The outdoor heat exchanger 23 may be supported in the outdoor housing 21 and connected to the compressor 22 through at least one of the connecting pipes 40. The fan unit 24 may be supported in the outdoor housing 21 for drawing air to flow between the outdoor air inlet 211 and the outdoor air outlet 212.
The energy efficient arrangement 30 may comprise an energy saving heat exchanger 31 supported in the indoor housing 11 of the indoor unit 10, and connected to the indoor heat exchanger 12 and the outdoor heat exchanger 23 through the connecting pipes 40 respectively. The energy saving heat exchanger 31 may be positioned between the indoor air inlet 111 and the indoor heat exchanger 12 so that air from an indoor space is arranged to pass through the energy saving heat exchanger 31 before reaching the indoor heat exchanger 12.

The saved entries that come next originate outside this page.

theorem putBytes_within {M : Nat} {s0 : State} (hM : Sub 0x710000fdb M) (s : State) (c : Nat) (t : CoreTask) (pl : Place) (a : Nat) (data : List Byte) (hW : Within M s0 s) : Within M s0 (putBytes s c t pl a data) := by
  unfold putBytes
  repeat' first
    | with_reducible assumption
    | (intro x
       first
         | (have hx : Within M s0 x := by
              unfold x
              repeat' first
                | with_reducible assumption
                | dsimp -zeta only
                | with_reducible apply Within.ite1
                | with_reducible apply Within.ite2
                | with_reducible apply Within.ite
                | with_reducible apply faultCore_within (Sub.up hM rfl)
                | with_reducible apply tagsWithin_within (Sub.up hM rfl)
                | with_reducible apply putPiece_within (Sub.up hM rfl)
                | with_reducible apply putLine_within (Sub.up hM rfl)
                | with_reducible refine each_within (fun _ _ _ => ?_) ?_
                | with_reducible refine untilFault_within (fun _ _ _ => ?_) ?_
                | (with_reducible apply Within.snd <;> [with_reducible assumption; skip])
                | (with_reducible apply Within.fst <;> [with_reducible assumption; skip])
                | (with_reducible apply Within.fst2 <;> [with_reducible assumption; skip])
                | split)
         | (have hx : Within M s0 x.1 := by
              unfold x
              repeat' first
                | with_reducible assumption
                | dsimp -zeta only
                | with_reducible apply Within.ite1
                | with_reducible apply Within.ite2
                | with_reducible apply Within.ite
                | with_reducible apply faultCore_within (Sub.up hM rfl)
                | with_reducible apply tagsWithin_within (Sub.up hM rfl)
                | with_reducible apply putPiece_within (Sub.up hM rfl)
                | with_reducible apply putLine_within (Sub.up hM rfl)
                | with_reducible refine each_within (fun _ _ _ => ?_) ?_
                | with_reducible refine untilFault_within (fun _ _ _ => ?_) ?_
                | (with_reducible apply Within.snd <;> [with_reducible assumption; skip])
                | (with_reducible apply Within.fst <;> [with_reducible assumption; skip])
                | (with_reducible apply Within.fst2 <;> [with_reducible assumption; skip])
                | split)
         | (have hx : Within M s0 x.2 := by
              unfold x
              repeat' first
                | with_reducible assumption
                | dsimp -zeta only
                | with_reducible apply Within.ite1
                | with_reducible apply Within.ite2
                | with_reducible apply Within.ite
                | with_reducible apply faultCore_within (Sub.up hM rfl)
                | with_reducible apply tagsWithin_within (Sub.up hM rfl)
                | with_reducible apply putPiece_within (Sub.up hM rfl)
                | with_reducible apply putLine_within (Sub.up hM rfl)
                | with_reducible refine each_within (fun _ _ _ => ?_) ?_
                | with_reducible refine untilFault_within (fun _ _ _ => ?_) ?_
                | (with_reducible apply Within.snd <;> [with_reducible assumption; skip])
                | (with_reducible apply Within.fst <;> [with_reducible assumption; skip])
                | (with_reducible apply Within.fst2 <;> [with_reducible assumption; skip])
                | split)
         | skip
       clear_value x)
    | lift_lets -underBinder
    | dsimp -zeta only
    | with_reducible apply Within.ite1
    | with_reducible apply Within.ite2
    | with_reducible apply Within.ite
    | with_reducible apply faultCore_within (Sub.up hM rfl)
    | with_reducible apply tagsWithin_within (Sub.up hM rfl)
    | with_reducible apply putPiece_within (Sub.up hM rfl)
    | with_reducible apply putLine_within (Sub.up hM rfl)
    | with_reducible refine each_within (fun _ _ _ => ?_) ?_
    | with_reducible refine untilFault_within (fun _ _ _ => ?_) ?_
    | (with_reducible apply Within.snd <;> [with_reducible assumption; skip])
    | (with_reducible apply Within.fst <;> [with_reducible assumption; skip])
    | (with_reducible apply Within.fst2 <;> [with_reducible assumption; skip])
    | split
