theorem countScored_within {M : Nat} {s0 : State} (hM : Sub 0x1 M) (s : State) (c : Nat) (t : CoreTask) (row : Nat) (hW : Within M s0 s) : Within M s0 (countScored s c t row) := by
  unfold countScored
  repeat' first
    | with_reducible assumption
    | (intro x
       first
         | (have hx : Within M s0 x := by
              unfold x
              repeat' first
                | with_reducible assumption
                | dsimp -zeta only
                | with_reducible apply Within.ite1
                | with_reducible apply Within.ite2
                | with_reducible apply Within.ite
                | with_reducible apply bumpCore_within (Sub.up hM rfl)
                | (with_reducible apply Within.snd <;> [with_reducible assumption; skip])
                | (with_reducible apply Within.fst <;> [with_reducible assumption; skip])
                | (with_reducible apply Within.fst2 <;> [with_reducible assumption; skip])
                | split)
         | (have hx : Within M s0 x.1 := by
              unfold x
              repeat' first
                | with_reducible assumption
                | dsimp -zeta only
                | with_reducible apply Within.ite1
                | with_reducible apply Within.ite2
                | with_reducible apply Within.ite
                | with_reducible apply bumpCore_within (Sub.up hM rfl)
                | (with_reducible apply Within.snd <;> [with_reducible assumption; skip])
                | (with_reducible apply Within.fst <;> [with_reducible assumption; skip])
                | (with_reducible apply Within.fst2 <;> [with_reducible assumption; skip])
                | split)
         | (have hx : Within M s0 x.2 := by
              unfold x
              repeat' first
                | with_reducible assumption
                | dsimp -zeta only
                | with_reducible apply Within.ite1
                | with_reducible apply Within.ite2
                | with_reducible apply Within.ite
                | with_reducible apply bumpCore_within (Sub.up hM rfl)
                | (with_reducible apply Within.snd <;> [with_reducible assumption; skip])
                | (with_reducible apply Within.fst <;> [with_reducible assumption; skip])
                | (with_reducible apply Within.fst2 <;> [with_reducible assumption; skip])
                | split)
         | skip
       clear_value x)
    | lift_lets -underBinder
    | dsimp -zeta only
    | with_reducible apply Within.ite1
    | with_reducible apply Within.ite2
    | with_reducible apply Within.ite
    | with_reducible apply bumpCore_within (Sub.up hM rfl)
    | (with_reducible apply Within.snd <;> [with_reducible assumption; skip])
    | (with_reducible apply Within.fst <;> [with_reducible assumption; skip])
    | (with_reducible apply Within.fst2 <;> [with_reducible assumption; skip])
    | split

theorem scoreToken_within {M : Nat} {s0 : State} (hM : Sub 0x3100008d3 M) (s : State) (c : Nat) (hW : Within M s0 s) : Within M s0 (scoreToken s c) := by
  unfold scoreToken
  repeat' first
    | with_reducible assumption
    | (intro x
       first
         | (have hx : Within M s0 x := by
              unfold x
              repeat' first
                | with_reducible assumption
                | dsimp -zeta only
                | with_reducible apply Within.ite1
                | with_reducible apply Within.ite2
                | with_reducible apply Within.ite
                | with_reducible apply updCore_within (Sub.up hM rfl)
                | with_reducible apply bumpCore_within (Sub.up hM rfl)
                | with_reducible apply useRows_within (Sub.up hM rfl)
                | with_reducible apply formatFault_within (Sub.up hM rfl)
                | with_reducible apply countScored_within (Sub.up hM rfl)
                | (with_reducible apply Within.snd <;> [with_reducible assumption; skip])
                | (with_reducible apply Within.fst <;> [with_reducible assumption; skip])
                | (with_reducible apply Within.fst2 <;> [with_reducible assumption; skip])
                | split)
         | (have hx : Within M s0 x.1 := by
              unfold x
              repeat' first
                | with_reducible assumption
                | dsimp -zeta only
                | with_reducible apply Within.ite1
                | with_reducible apply Within.ite2
                | with_reducible apply Within.ite
                | with_reducible apply updCore_within (Sub.up hM rfl)
                | with_reducible apply bumpCore_within (Sub.up hM rfl)
                | with_reducible apply useRows_within (Sub.up hM rfl)
                | with_reducible apply formatFault_within (Sub.up hM rfl)
                | with_reducible apply countScored_within (Sub.up hM rfl)
                | (with_reducible apply Within.snd <;> [with_reducible assumption; skip])
                | (with_reducible apply Within.fst <;> [with_reducible assumption; skip])
                | (with_reducible apply Within.fst2 <;> [with_reducible assumption; skip])
                | split)
         | (have hx : Within M s0 x.2 := by
              unfold x
              repeat' first
                | with_reducible assumption
                | dsimp -zeta only
                | with_reducible apply Within.ite1
                | with_reducible apply Within.ite2
                | with_reducible apply Within.ite
                | with_reducible apply updCore_within (Sub.up hM rfl)
                | with_reducible apply bumpCore_within (Sub.up hM rfl)
                | with_reducible apply useRows_within (Sub.up hM rfl)
                | with_reducible apply formatFault_within (Sub.up hM rfl)
                | with_reducible apply countScored_within (Sub.up hM rfl)
                | (with_reducible apply Within.snd <;> [with_reducible assumption; skip])
                | (with_reducible apply Within.fst <;> [with_reducible assumption; skip])
                | (with_reducible apply Within.fst2 <;> [with_reducible assumption; skip])
                | split)
         | skip
       clear_value x)
    | lift_lets -underBinder
    | dsimp -zeta only
    | with_reducible apply Within.ite1
    | with_reducible apply Within.ite2
    | with_reducible apply Within.ite
    | with_reducible apply updCore_within (Sub.up hM rfl)
    | with_reducible apply bumpCore_within (Sub.up hM rfl)
    | with_reducible apply useRows_within (Sub.up hM rfl)
    | with_reducible apply formatFault_within (Sub.up hM rfl)
    | with_reducible apply countScored_within (Sub.up hM rfl)
    | (with_reducible apply Within.snd <;> [with_reducible assumption; skip])
    | (with_reducible apply Within.fst <;> [with_reducible assumption; skip])
    | (with_reducible apply Within.fst2 <;> [with_reducible assumption; skip])
    | split

theorem countConv_within {M : Nat} {s0 : State} (hM : Sub 0x1 M) (s : State) (c : Nat) (l : List Converted) (hW : Within M s0 s) : Within M s0 (countConv s c l) := by
  unfold countConv
  repeat' first
    | with_reducible assumption
    | with_reducible apply bumpCore_within (Sub.up hM rfl)

theorem rowFunction_within {M : Nat} {s0 : State} (hM : Sub 0x1 M) (s : State) (c : Nat) (t : CoreTask) (l : List (Nat × F32)) (hW : Within M s0 s) : Within M s0 (rowFunction s c t l).1 := by
  unfold rowFunction
  repeat' first
    | with_reducible assumption
    | (intro x
       first
         | (have hx : Within M s0 x := by
              unfold x
              repeat' first
                | with_reducible assumption
                | dsimp -zeta only
                | with_reducible apply Within.ite1
                | with_reducible apply bumpCore_within (Sub.up hM rfl))
         | (have hx : Within M s0 x.1 := by
              unfold x
              repeat' first
                | with_reducible assumption
                | dsimp -zeta only
                | with_reducible apply Within.ite1
                | with_reducible apply bumpCore_within (Sub.up hM rfl))
         | (have hx : Within M s0 x.2 := by
              unfold x
              repeat' first
                | with_reducible assumption
                | dsimp -zeta only
                | with_reducible apply Within.ite1
                | with_reducible apply bumpCore_within (Sub.up hM rfl))
         | skip
       clear_value x)
    | lift_lets -underBinder
    | dsimp -zeta only
    | with_reducible apply Within.ite1
    | with_reducible apply bumpCore_within (Sub.up hM rfl)

theorem keepRow_within {M : Nat} {s0 : State} (hM : Sub 0x11 M) (s : State) (c : Nat) (row : Nat) (l : List (Nat × F32 × Bool)) (hW : Within M s0 s) : Within M s0 (keepRow s c row l) := by
  unfold keepRow
  repeat' first
    | with_reducible assumption
    | (intro x
       first
         | (have hx : Within M s0 x := by
              unfold x
              repeat' first
                | with_reducible assumption
                | with_reducible apply updCore_within (Sub.up hM rfl)
                | with_reducible apply bumpCore_within (Sub.up hM rfl)
                | with_reducible refine Within.fold (fun _ _ _ => ?_) ?_
                | with_reducible refine Within.fold1 (fun _ _ _ => ?_) ?_
                | with_reducible refine Within.fold2 (fun _ _ _ => ?_) ?_)
         | skip
       clear_value x)
    | lift_lets -underBinder
    | with_reducible apply updCore_within (Sub.up hM rfl)
    | with_reducible apply bumpCore_within (Sub.up hM rfl)
    | with_reducible refine Within.fold (fun _ _ _ => ?_) ?_
    | with_reducible refine Within.fold1 (fun _ _ _ => ?_) ?_
    | with_reducible refine Within.fold2 (fun _ _ _ => ?_) ?_

theorem rescaleSums_within {M : Nat} {s0 : State} (hM : Sub 0x12 M) (s : State) (c : Nat) (t : CoreTask) (i : Nat) (r : Nat) (f : F32) (hW : Within M s0 s) : Within M s0 (rescaleSums s c t i r f) := by
  unfold rescaleSums
  repeat' first
    | with_reducible assumption
    | (intro x
       first
         | (have hx : Within M s0 x := by
              unfold x
              repeat' first
                | with_reducible assumption
                | dsimp -zeta only
                | with_reducible apply Within.ite1
                | with_reducible apply Within.ite2
                | with_reducible apply Within.ite
                | with_reducible apply writeSum_within (Sub.up hM rfl)
                | with_reducible refine each_within (fun _ _ _ => ?_) ?_
                | (with_reducible apply Within.snd <;> [with_reducible assumption; skip])
                | (with_reducible apply Within.fst <;> [with_reducible assumption; skip])
                | (with_reducible apply Within.fst2 <;> [with_reducible assumption; skip])
                | split)
         | (have hx : Within M s0 x.1 := by
              unfold x
              repeat' first
                | with_reducible assumption
                | dsimp -zeta only
                | with_reducible apply Within.ite1
                | with_reducible apply Within.ite2
                | with_reducible apply Within.ite
                | with_reducible apply writeSum_within (Sub.up hM rfl)
                | with_reducible refine each_within (fun _ _ _ => ?_) ?_
                | (with_reducible apply Within.snd <;> [with_reducible assumption; skip])
                | (with_reducible apply Within.fst <;> [with_reducible assumption; skip])
                | (with_reducible apply Within.fst2 <;> [with_reducible assumption; skip])
                | split)
         | (have hx : Within M s0 x.2 := by
              unfold x
              repeat' first
                | with_reducible assumption
                | dsimp -zeta only
                | with_reducible apply Within.ite1
                | with_reducible apply Within.ite2
                | with_reducible apply Within.ite
                | with_reducible apply writeSum_within (Sub.up hM rfl)
                | with_reducible refine each_within (fun _ _ _ => ?_) ?_
                | (with_reducible apply Within.snd <;> [with_reducible assumption; skip])
                | (with_reducible apply Within.fst <;> [with_reducible assumption; skip])
                | (with_reducible apply Within.fst2 <;> [with_reducible assumption; skip])
                | split)
         | skip
       clear_value x)
    | lift_lets -underBinder
    | dsimp -zeta only
    | with_reducible apply Within.ite1
    | with_reducible apply Within.ite2
    | with_reducible apply Within.ite
    | with_reducible apply writeSum_within (Sub.up hM rfl)
    | with_reducible refine each_within (fun _ _ _ => ?_) ?_
    | (with_reducible apply Within.snd <;> [with_reducible assumption; skip])
    | (with_reducible apply Within.fst <;> [with_reducible assumption; skip])
    | (with_reducible apply Within.fst2 <;> [with_reducible assumption; skip])
    | split
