theorem sortPass_within {M : Nat} {s0 : State} (hM : Sub 0x710000fdb M) (s : State) (c : Nat) (t : CoreTask) (hW : Within M s0 s) : Within M s0 (sortPass s c t).1 := by
  unfold sortPass
  repeat' first
    | with_reducible assumption
    | (intro x
       first
         | (have hx : Within M s0 x := by
              unfold x
              repeat' first
                | with_reducible assumption
                | dsimp -zeta only
                | with_reducible apply Within.ite1
                | with_reducible apply Within.ite2
                | with_reducible apply Within.ite
                | with_reducible apply readRuns_within (Sub.up hM rfl)
                | with_reducible apply storeAll_within (Sub.up hM rfl)
                | with_reducible apply mergeRuns_within (Sub.up hM rfl)
                | (with_reducible apply Within.snd <;> [with_reducible assumption; skip])
                | (with_reducible apply Within.fst <;> [with_reducible assumption; skip])
                | (with_reducible apply Within.fst2 <;> [with_reducible assumption; skip])
                | split)
         | (have hx : Within M s0 x.1 := by
              unfold x
              repeat' first
                | with_reducible assumption
                | dsimp -zeta only
                | with_reducible apply Within.ite1
                | with_reducible apply Within.ite2
                | with_reducible apply Within.ite
                | with_reducible apply readRuns_within (Sub.up hM rfl)
                | with_reducible apply storeAll_within (Sub.up hM rfl)
                | with_reducible apply mergeRuns_within (Sub.up hM rfl)
                | (with_reducible apply Within.snd <;> [with_reducible assumption; skip])
                | (with_reducible apply Within.fst <;> [with_reducible assumption; skip])
                | (with_reducible apply Within.fst2 <;> [with_reducible assumption; skip])
                | split)
         | (have hx : Within M s0 x.2 := by
              unfold x
              repeat' first
                | with_reducible assumption
                | dsimp -zeta only
                | with_reducible apply Within.ite1
                | with_reducible apply Within.ite2
                | with_reducible apply Within.ite
                | with_reducible apply readRuns_within (Sub.up hM rfl)
                | with_reducible apply storeAll_within (Sub.up hM rfl)
                | with_reducible apply mergeRuns_within (Sub.up hM rfl)
                | (with_reducible apply Within.snd <;> [with_reducible assumption; skip])
                | (with_reducible apply Within.fst <;> [with_reducible assumption; skip])
                | (with_reducible apply Within.fst2 <;> [with_reducible assumption; skip])
                | split)
         | skip
       clear_value x)
    | lift_lets -underBinder
    | dsimp -zeta only
    | with_reducible apply Within.ite1
    | with_reducible apply Within.ite2
    | with_reducible apply Within.ite
    | with_reducible apply readRuns_within (Sub.up hM rfl)
    | with_reducible apply storeAll_within (Sub.up hM rfl)
    | with_reducible apply mergeRuns_within (Sub.up hM rfl)
    | (with_reducible apply Within.snd <;> [with_reducible assumption; skip])
    | (with_reducible apply Within.fst <;> [with_reducible assumption; skip])
    | (with_reducible apply Within.fst2 <;> [with_reducible assumption; skip])
    | split
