-- ==== Sys2Proof/Laws/WithinLinkOps.lean ====
section
/-! SUPPORT. What the operations and commands of Machine/LinkOps can do to the state (Laws/Within). -/

namespace Sys2Proof.Machine

theorem linkWrite_within {M : Nat} {s0 : State} (hM : Sub 0x710000fdb M) (s : State) (die n v : Nat) (data : List Byte) (hW : Within M s0 s) : Within M s0 (linkWrite s die n v data).1 := by
  unfold linkWrite
  repeat' first
    | with_reducible assumption
    | (intro x
       first
         | (have hx : Within M s0 x := by
              unfold x
              repeat' first
                | with_reducible assumption
                | dsimp -zeta only
                | with_reducible apply Within.ite1
                | with_reducible apply Within.ite2
                | with_reducible apply Within.ite
                | with_reducible apply putRange_within (Sub.up hM rfl)
                | (with_reducible apply Within.snd <;> [with_reducible assumption; skip])
                | (with_reducible apply Within.fst <;> [with_reducible assumption; skip])
                | (with_reducible apply Within.fst2 <;> [with_reducible assumption; skip])
                | split)
         | (have hx : Within M s0 x.1 := by
              unfold x
              repeat' first
                | with_reducible assumption
                | dsimp -zeta only
                | with_reducible apply Within.ite1
                | with_reducible apply Within.ite2
                | with_reducible apply Within.ite
                | with_reducible apply putRange_within (Sub.up hM rfl)
                | (with_reducible apply Within.snd <;> [with_reducible assumption; skip])
                | (with_reducible apply Within.fst <;> [with_reducible assumption; skip])
                | (with_reducible apply Within.fst2 <;> [with_reducible assumption; skip])
                | split)
         | (have hx : Within M s0 x.2 := by
              unfold x
              repeat' first
                | with_reducible assumption
                | dsimp -zeta only
                | with_reducible apply Within.ite1
                | with_reducible apply Within.ite2
                | with_reducible apply Within.ite
                | with_reducible apply putRange_within (Sub.up hM rfl)
                | (with_reducible apply Within.snd <;> [with_reducible assumption; skip])
                | (with_reducible apply Within.fst <;> [with_reducible assumption; skip])
                | (with_reducible apply Within.fst2 <;> [with_reducible assumption; skip])
                | split)
         | skip
       clear_value x)
    | lift_lets -underBinder
    | dsimp -zeta only
    | with_reducible apply Within.ite1
    | with_reducible apply Within.ite2
    | with_reducible apply Within.ite
    | with_reducible apply putRange_within (Sub.up hM rfl)
    | (with_reducible apply Within.snd <;> [with_reducible assumption; skip])
    | (with_reducible apply Within.fst <;> [with_reducible assumption; skip])
    | (with_reducible apply Within.fst2 <;> [with_reducible assumption; skip])
    | split

theorem updGroup_within {M : Nat} {s0 : State} (hM : Sub 0x1000 M) (s : State) (g : Nat) (f : Group → Group) (hW : Within M s0 s) : Within M s0 (updGroup s g f) := by
  unfold updGroup
  repeat' first
    | with_reducible assumption
    | with_reducible refine Within.groups ?_ (Sub.has hM rfl)

theorem lnkBack_within {M : Nat} {s0 : State} (hM : Sub 0x2 M) (s : State) (n : Nat) (hW : Within M s0 s) : Within M s0 (lnkBack s n) := by
  unfold lnkBack
  repeat' first
    | with_reducible assumption
    | with_reducible apply wr64_within (Sub.up hM rfl)
    | (with_reducible apply Within.snd <;> [with_reducible assumption; skip])
    | (with_reducible apply Within.fst <;> [with_reducible assumption; skip])
    | (with_reducible apply Within.fst2 <;> [with_reducible assumption; skip])
    | split

theorem lnkTouch_within {M : Nat} {s0 : State} (hM : Sub 0x10002 M) (s : State) (d n : Nat) (hW : Within M s0 s) : Within M s0 (lnkTouch s d n) := by
  unfold lnkTouch
  repeat' first
    | with_reducible assumption
    | (intro x
       first
         | (have hx : Within M s0 x := by
              unfold x
              repeat' first
                | with_reducible assumption
                | with_reducible apply lnkBack_within (Sub.up hM rfl)
                | with_reducible refine each_within (fun _ _ _ => ?_) ?_
                | with_reducible refine Within.lnkCache ?_ (Sub.has hM rfl))
         | skip
       clear_value x)
    | lift_lets -underBinder
    | with_reducible apply lnkBack_within (Sub.up hM rfl)
    | with_reducible refine each_within (fun _ _ _ => ?_) ?_
    | with_reducible refine Within.lnkCache ?_ (Sub.has hM rfl)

The split-type air conditioning and heat pump system may be selectively operated between an air conditioning mode and a heat pump mode. In the air conditioning mode, a predetermined amount of vaporous refrigerant is arranged to leave the compressor 22 and is guided to enter the outdoor heat exchanger 23 for releasing heat to ambient atmosphere. The refrigerant leaving the outdoor heat exchanger 23 may be guided to flow into the energy saving heat exchanger 31 for absorbing heat from air drawn from the indoor space. The refrigerant leaving the energy saving heat exchanger 31 may be guided to flow into the indoor heat exchanger 12 also for absorbing heat from the air drawn from the indoor space. The refrigerant leaving the indoor heat exchanger 12 may be guided to flow back to the compressor 22 to complete an air conditioning cycle.
When the split-type air conditioning and heat pump system is in the heat pump mode, a predetermined amount of vaporous refrigerant is arranged to leave the compressor 22 and guided to flow into the indoor heat exchanger 12 for releasing heat to the indoor space. The refrigerant leaving the indoor heat exchanger 12 may be guided to flow into the energy saving heat exchanger 31 for further releasing heat to the air to the indoor space. The refrigerant leaving the energy saving heat exchanger 31 may be guided to flow into the outdoor heat exchanger 23 for absorbing heat from ambient air. The refrigerant leaving the outdoor heat exchanger 23 may be guided to flow to back the compressor 22 to complete a heat pump cycle.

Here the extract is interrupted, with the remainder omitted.